Someone please get this dog. He is "free to a good home", and that is putting him at risk. I would get him myself but I do not have room or time for a second GSD right now. Please, help him out.  I may try to pick him up and get the local GSD rescue to take him if nobody else can get him.


----------



## CelticGlory (Jan 19, 2006)

Why was it flagged?


----------



## huntergreen (Jun 28, 2012)

what does flag mean.


----------



## Thewretched (Jan 1, 2014)

Same as reported, 


Sent from Petguide.com Free Appc


----------



## lennyb (Jan 1, 2014)

Craigslist starting flagging / removing certain ads about free animals especially dogs in order to try to cut down on back yard fights and general abuse. I give them a lot of credit for doing it.


----------



## lalachka (Aug 13, 2013)

I don't think it's craigslist doing it. There are fb groups that have people in them that find and flag these posts. And just people doing it on their own. If it gets a certain number of flags then it gets removed. 

Maybe CL is doing it as well but there are definitely people out there flagging these ads every day. 


Sent from Petguide.com Free App


----------



## llombardo (Dec 11, 2011)

I have personally flagged posts on CL for different reasons. It's a person not CL.


----------



## jafo220 (Mar 16, 2013)

Got a dumb question. How can you help a dog like this out, if people flag these adds? Could someone explain this to me? I understand the reasoning for flagging, but if the person flagging the post doesn't go and get the dog themselves what happens to the dog? Contact is lost.

Sent from Petguide.com Free App


----------



## llombardo (Dec 11, 2011)

jafo220 said:


> Got a dumb question.

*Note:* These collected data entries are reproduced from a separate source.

/-- Entry to TRANSFER of a spot that holds the push share just granted to it: the invariant holds for every other
spot, and the record of this one is that of START_WAIT (R12, R16). -/
theorem enterTransfer_shares {out : List SpotNo} {s : State} {n : SpotNo} (comp : s.comp.Sound)
    (spots : ∀ k, k ∉ out → k ≠ n → (s.spot k).Fits k s.comp s.tickets)
    (noEntry : ∀ k ∈ n :: out, ∀ e ∈ s.comp.queue, e.spot ≠ k) (noPush : ∀ k ∈ out, k ∉ s.comp.pushHolders)
    (holds : n ∈ s.comp.pushHolders) (noPull : ∀ k ∈ out, s.comp.pullHolder ≠ some k)
    (waitOnce : (s.tickets.wait.map WaitEntry.spot).Nodup) (noWait : n ∉ s.tickets.wait.map WaitEntry.spot)
    (strip : (s.spot n).strip.isRunning = false) (purge : (s.spot n).purge.isRunning = false)
    (settle : (s.spot n).settle.isRunning = false) : SharesOn out (s.enterTransfer n) := by
  have start : SharesOn out (s.onSpot n (·.toTransfer s.siding.config.window)) := by
    refine ⟨comp, fun k hk => ?_, fun k hk => noEntry k (List.mem_cons_of_mem _ hk), noPush, noPull, waitOnce⟩
    rw [State.onSpot_eq, State.spot_setSpot]
    by_cases e : k = n
    · subst e
      rw [if_pos rfl]
      have no := noEntry k List.mem_cons_self
      have pull : s.comp.pullHolder = none := comp.notBoth (List.ne_nil_of_mem holds)
      constructor
      · exact ⟨fun m => absurd rfl (no _ m), fun m => nomatch m⟩
      · exact ⟨fun m => absurd rfl (no _ m), fun m => nomatch m⟩
      · exact ⟨fun _ => rfl, fun _ => holds⟩
      · simp [pull, SpotRecord.toTransfer]
      · simp [SpotRecord.toTransfer]
      · simp [SpotState.moving, SpotRecord.toTransfer]
      · simp [strip, SpotRecord.toTransfer]
      · simp [purge, SpotRecord.toTransfer]
      · simp [purge, SpotRecord.toTransfer]
      · simp [settle, SpotRecord.toTransfer]
      · exact fun m => absurd m noWait
    · rw [if_neg e]
      exact spots k hk e
  have opened : SharesOn out (s.beginTransfer n) := (start.setMeter n _).openValves n .both
  unfold State.enterTransfer
  dsimp only
  split
  · refine SharesOn.purgeRest ?_ n
    have left := opened.leave n (((s.beginTransfer n).spot n).toPurge (some .timeLimit))
    refine ⟨left.comp, fun k hk => ?_, fun k hk => left.noEntry k (List.mem_cons_of_mem _ hk),
      fun k hk => left.noPush k (List.mem_cons_of_mem _ hk), fun k hk => left.noPull k (List.mem_cons_of_mem _ hk),
      left.waitOnce⟩
    by_cases e : k = n
    · subst e
      rw [State.spot_setComp, State.onSpot_eq, State.spot_setSpot_self]
      refine (toPurge_idle _ ?_).fits (left.noEntry k List.mem_cons_self) (left.noPush k List.mem_cons_self)
        (left.noPull k List.mem_cons_self) ?_
      · refine Bool.eq_false_iff.mpr fun m => ?_
        rw [State.spot_beginTransfer, if_pos rfl] at m
        have := (SpotRecord.SameCourse.openRecord _ _).settle m
        exact absurd (settle.symm.trans this) Bool.false_ne_true
      · intro m
        refine absurd ?_ noWait
        simpa [(Course.beginTransfer s k).tickets] using m
    · exact left.spots k (by simp [e, hk])
  · exact opened

/-- A grant of the head entry keeps the invariant (R98). -/
theorem SharesOn.grant {out : List SpotNo} {s : State} (h : SharesOn out s) {e : QueueEntry} {rest : List QueueEntry}
    (hq : s.comp.queue = e :: rest) (g : s.comp.grantable e.kind = true) : SharesOn out (s.grant e rest) := by
  have mem : e ∈ s.comp.queue := by rw [hq]; exact List.mem_cons_self
  have hn : e.spot ∉ out := fun m => h.noEntry _ m e mem rfl
  have fits := h.spots _ hn
  have once : ∀ q ∈ rest, q.spot ≠ e.spot := by
    intro q hm same
    have := h.comp.entriesOnce
    rw [hq, List.map_cons, List.nodup_cons] at this
    exact this.1 (List.mem_map.mpr ⟨q, hm, same⟩)
  have keep : ∀ k, k ≠ e.spot → ∀ d, (⟨k, d⟩ : QueueEntry) ∈ rest ↔ (⟨k, d⟩ : QueueEntry) ∈ s.comp.queue := by
    intro k hk d
    rw [hq, List.mem_cons]
    refine ⟨.inr, fun m => m.resolve_left ?_⟩
    rintro rfl
    exact hk rfl
  have noEntry : ∀ k ∈ e.spot :: out, ∀ q ∈ rest, q.spot ≠ k := by
    intro k hk q hm
    rcases List.mem_cons.mp hk with rfl | hk
    · exact once q hm
    · exact h.noEntry k hk q (by rw [hq]; exact List.mem_cons_of_mem _ hm)
  have idleTimers : ∀ st, (s.spot e.spot).state = st → st ≠ .strip → st ≠ .purge → st ≠ .connected →
      st ≠ .ticketWait → (s.spot e.spot).strip.isRunning = false ∧ (s.spot e.spot).purge.isRunning = false ∧
        (s.spot e.spot).settle.isRunning = false ∧ e.spot ∉ s.tickets.wait.map WaitEntry.spot := by
    intro st hs a b d w
    subst hs
    exact ⟨Bool.eq_false_iff.mpr fun m => a (fits.strip m), Bool.eq_false_iff.mpr fun m => b (fits.purge m),
      Bool.eq_false_iff.mpr fun m => d (fits.settle m), fun m => w (fits.waiting m)⟩
  rcases e with ⟨n, kind⟩
  rcases kind with _ | _
  · have state := fits.pushEntry.mp mem
    obtain ⟨strip, purge, settle, noWait⟩ := idleTimers _ state (by decide) (by decide) (by decide) (by decide)
    have sound := sound_grant_push h.comp hq rfl g s.siding.config.startSpacing
    simp only [State.grant]
    refine enterTransfer_shares (n := n) sound ?_ noEntry ?_ ((mem_grant_holders _ _ _).mpr (.inl rfl)) h.noPull
      h.waitOnce noWait strip purge settle
    · intro k hk ne
      refine (h.spots k hk).claims (keep k ne _) (keep k ne _) ?_ Iff.rfl
      exact (mem_grant_holders _ _ _).trans ⟨fun m => m.resolve_left ne, .inr⟩
    · intro k hk m
      rcases (mem_grant_holders _ _ _).mp m with e | m
      · exact hn (e ▸ hk)
      · exact h.noPush k hk m
  · have state := fits.pullEntry.mp mem
    obtain ⟨-, purge, settle, noWait⟩ := idleTimers _ state (by decide) (by decide) (by decide) (by decide)
    have sound := sound_grant_pull h.comp hq rfl g s.siding.config.startSpacing
    have mode : s.comp.mode = .idle := by
      simp only [Compressor.grantable, Bool.and_eq_true, beq_iff_eq] at g
      exact g.2
    have pull := h.comp.no_pull (by rw [mode]; decide)
    have push := h.comp.no_push (by rw [mode]; decide)
    have limit : (s.spot n).limitRunning = false :=
      Bool.eq_false_iff.mpr fun m => by have := fits.limit.mp m; rw [state] at this; cases this
    simp only [State.grant, State.enterStrip]
    refine SharesOn.openValves ?_ n _
    refine ⟨sound, fun k hk => ?_, fun k hk => noEntry k (List.mem_cons_of_mem _ hk), h.noPush, ?_, h.waitOnce⟩
    · rw [State.onSpot_eq, State.spot_setSpot]
      by_cases ne : k = n
      · subst ne
        rw [if_pos rfl]
        constructor
        · exact ⟨fun m => absurd rfl (once ⟨k, .push⟩ m), fun m => nomatch m⟩
        · exact ⟨fun m => absurd rfl (once ⟨k, .pull⟩ m), fun m => nomatch m⟩
        · simp [Compressor.grant, push, SpotRecord.toStrip]
        · simp [Compressor.grant, SpotRecord.toStrip]
        · simp [limit, SpotRecord.toStrip]
        · simp [SpotState.moving, SpotRecord.toStrip]
        · simp [SpotRecord.toStrip]
        · simp [purge, SpotRecord.toStrip]
        · simp [purge, SpotRecord.toStrip]
        · simp [settle, SpotRecord.toStrip]
        · exact fun m => absurd m noWait
      · rw [if_neg ne]
        refine (h.spots k hk).claims (keep k ne _) (keep k ne _) Iff.rfl ?_
        simp [Compressor.grant, pull, Ne.symm ne]
    · intro k hk m
      simp only [State.onSpot_eq, State.comp_setSpot, State.comp_setComp, Compressor.grant, Option.some.injEq] at m
      exact hn (m ▸ hk)

/-- An examination keeps the invariant (R92). -/
theorem SharesOn.examineUpTo {out : List SpotNo} (bound : Nat) {s : State} (h : SharesOn out s) :
    SharesOn out (State.examineUpTo bound s) := by
  induction bound generalizing s with
  | zero => exact h
  | succ bound ih =>
    unfold State.examineUpTo
    split
    · exact h
    · split
      · exact h
      · rename_i e rest hq
        split
        · exact ih (h.grant hq (by assumption))
        · split
          · rename_i c
            simp only [Bool.and_eq_true, bne_iff_ne, ne_eq, beq_iff_eq] at c
            exact ⟨sound_beginChangeover h.comp c.2 _ _, fun k hk => (h.spots k hk).claims .rfl .rfl .rfl .rfl,
              h.noEntry, h.noPush, h.noPull, h.waitOnce⟩
          · exact h

theorem SharesOn.examine {out : List SpotNo} {s : State} (h : SharesOn out s) : SharesOn out s.examine :=
  h.examineUpTo _

/-! ### Transitions -/

/-- The states without a claim on the compressor. -/
def SpotState.unclaimed (state : SpotState) : Prop :=
  state ≠ .startWait ∧ state ≠ .stripWait ∧ state ≠ .transfer ∧ state ≠ .strip

/-- No timer that `Fits` looks at runs. -/
structure SpotRecord.Quiet (r : SpotRecord) : Prop where
  limit : r.limitRunning = false
  window : r.window.isRunning = false
  strip : r.strip.isRunning = false
  purge : r.purge.isRunning = false
  settle : r.settle.isRunning = false

theorem SpotRecord.Quiet.idle {r : SpotRecord} (q : r.Quiet) (state : r.state.unclaimed) : r.Idle :=
  ⟨state.1, state.2.1, state.2.2.1, state.2.2.2, q.limit, q.window, q.strip,
   fun m => absurd (q.purge.symm.trans m) Bool.false_ne_true,
   fun m => absurd (q.purge.symm.trans m) Bool.false_ne_true,
   fun m => absurd (q.settle.symm.trans m) Bool.false_ne_true⟩

theorem SpotRecord.SameCourse.quiet {r r' : SpotRecord} (e : r.SameCourse r') (q : r.Quiet) : r'.Quiet :=
  ⟨e.limit.trans q.limit, Bool.eq_false_iff.mpr fun m => absurd (q.window.symm.trans (e.window m)) Bool.false_ne_true,
   Bool.eq_false_iff.mpr fun m => absurd (q.strip.symm.trans (e.strip m)) Bool.false_ne_true,
   Bool.eq_false_iff.mpr fun m => absurd (q.purge.symm.trans (e.purge m)) Bool.false_ne_true,
   Bool.eq_false_iff.mpr fun m => absurd (q.settle.symm.trans (e.settle m)) Bool.false_ne_true⟩

/-- Outside TRANSFER, STRIP, PURGE and CONNECTED no timer that `Fits` looks at runs. -/
theorem SpotRecord.Fits.quiet {r : SpotRecord} {n : SpotNo} {c : Compressor} {u : TicketUnit} (h : r.Fits n c u)
    (transfer : r.state ≠ .transfer) (strip : r.state ≠ .strip) (purge : r.state ≠ .purge)
    (connected : r.state ≠ .connected) : r.Quiet where
  limit := Bool.eq_false_iff.mpr fun m => transfer (h.limit.mp m)
  window := Bool.eq_false_iff.mpr fun m => by
    have := h.window m
    rcases hs : r.state with _ | _ | _ | _ | _ | _ | _ | _ | _ | _ | _ | _ | _ <;> simp_all [SpotState.moving]
  strip := Bool.eq_false_iff.mpr fun m => strip (h.strip m)
  purge := Bool.eq_false_iff.mpr fun m => purge (h.purge m)
  settle := Bool.eq_false_iff.mpr fun m => connected (h.settle m)

/-- A record whose movement stops, in a state without a settle or a purge timer, has no timer left (R20, R22). -/
theorem SpotRecord.stopMoving_quiet {r : SpotRecord} {n : SpotNo} {c : Compressor} {u : TicketUnit} (h : r.Fits n c u)
    (purge : r.state ≠ .purge) (connected : r.state ≠ .connected) : r.stopMoving.Quiet where
  limit := rfl
  window := rfl
  strip := rfl
  purge := Bool.eq_false_iff.mpr fun m => purge (h.purge m)
  settle := Bool.eq_false_iff.mpr fun m => connected (h.settle m)

namespace SharesFollowStates

variable {s : State} {n : SpotNo}

theorem noWait (h : SharesFollowStates s) (state : (s.spot n).state ≠ .ticketWait) :
    n ∉ s.tickets.wait.map WaitEntry.spot := fun m => state ((h.spots n).waiting m)

/-- A spot takes any record and gives up what it has of the compressor: it is left out (R99, R100). -/
theorem giveUp (h : SharesFollowStates s) (n : SpotNo) (r : SpotRecord) :
    SharesOn [n] ((s.setSpot n r).giveUp n) := by
  unfold State.giveUp
  dsimp only
  split
  · exact (h.on.leave n r).examine
  · exact h.on.leave n r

How can you help a dog like this out, if people flag these adds? Could someone explain this to me? I understand the reasoning for flagging, but if the person flagging the post doesn't go and get the dog themselves what happens to the dog? Contact is lost.
> 
> Sent from Petguide.com Free App


Where I am at the chances of free dog being used as a bait dog is extremely high. The dog is better off going to the shelter. I am not one to say this often but I'd rather see a dog get put to sleep humanely then be tortured by some sicko.


----------



## Kiitsu (Apr 20, 2014)

llombardo said:


> Where I am at the chances of free dog being used as a bait dog is extremely high. The dog is better off going to the shelter. I am not one to say this often but I'd rather see a dog get put to sleep humanely then be tortured by some sicko.


Yeah, I would rather it be removed than the dog get taken for a bait dog. I really, really hope someone can help this guy out if the ad is reposted.


----------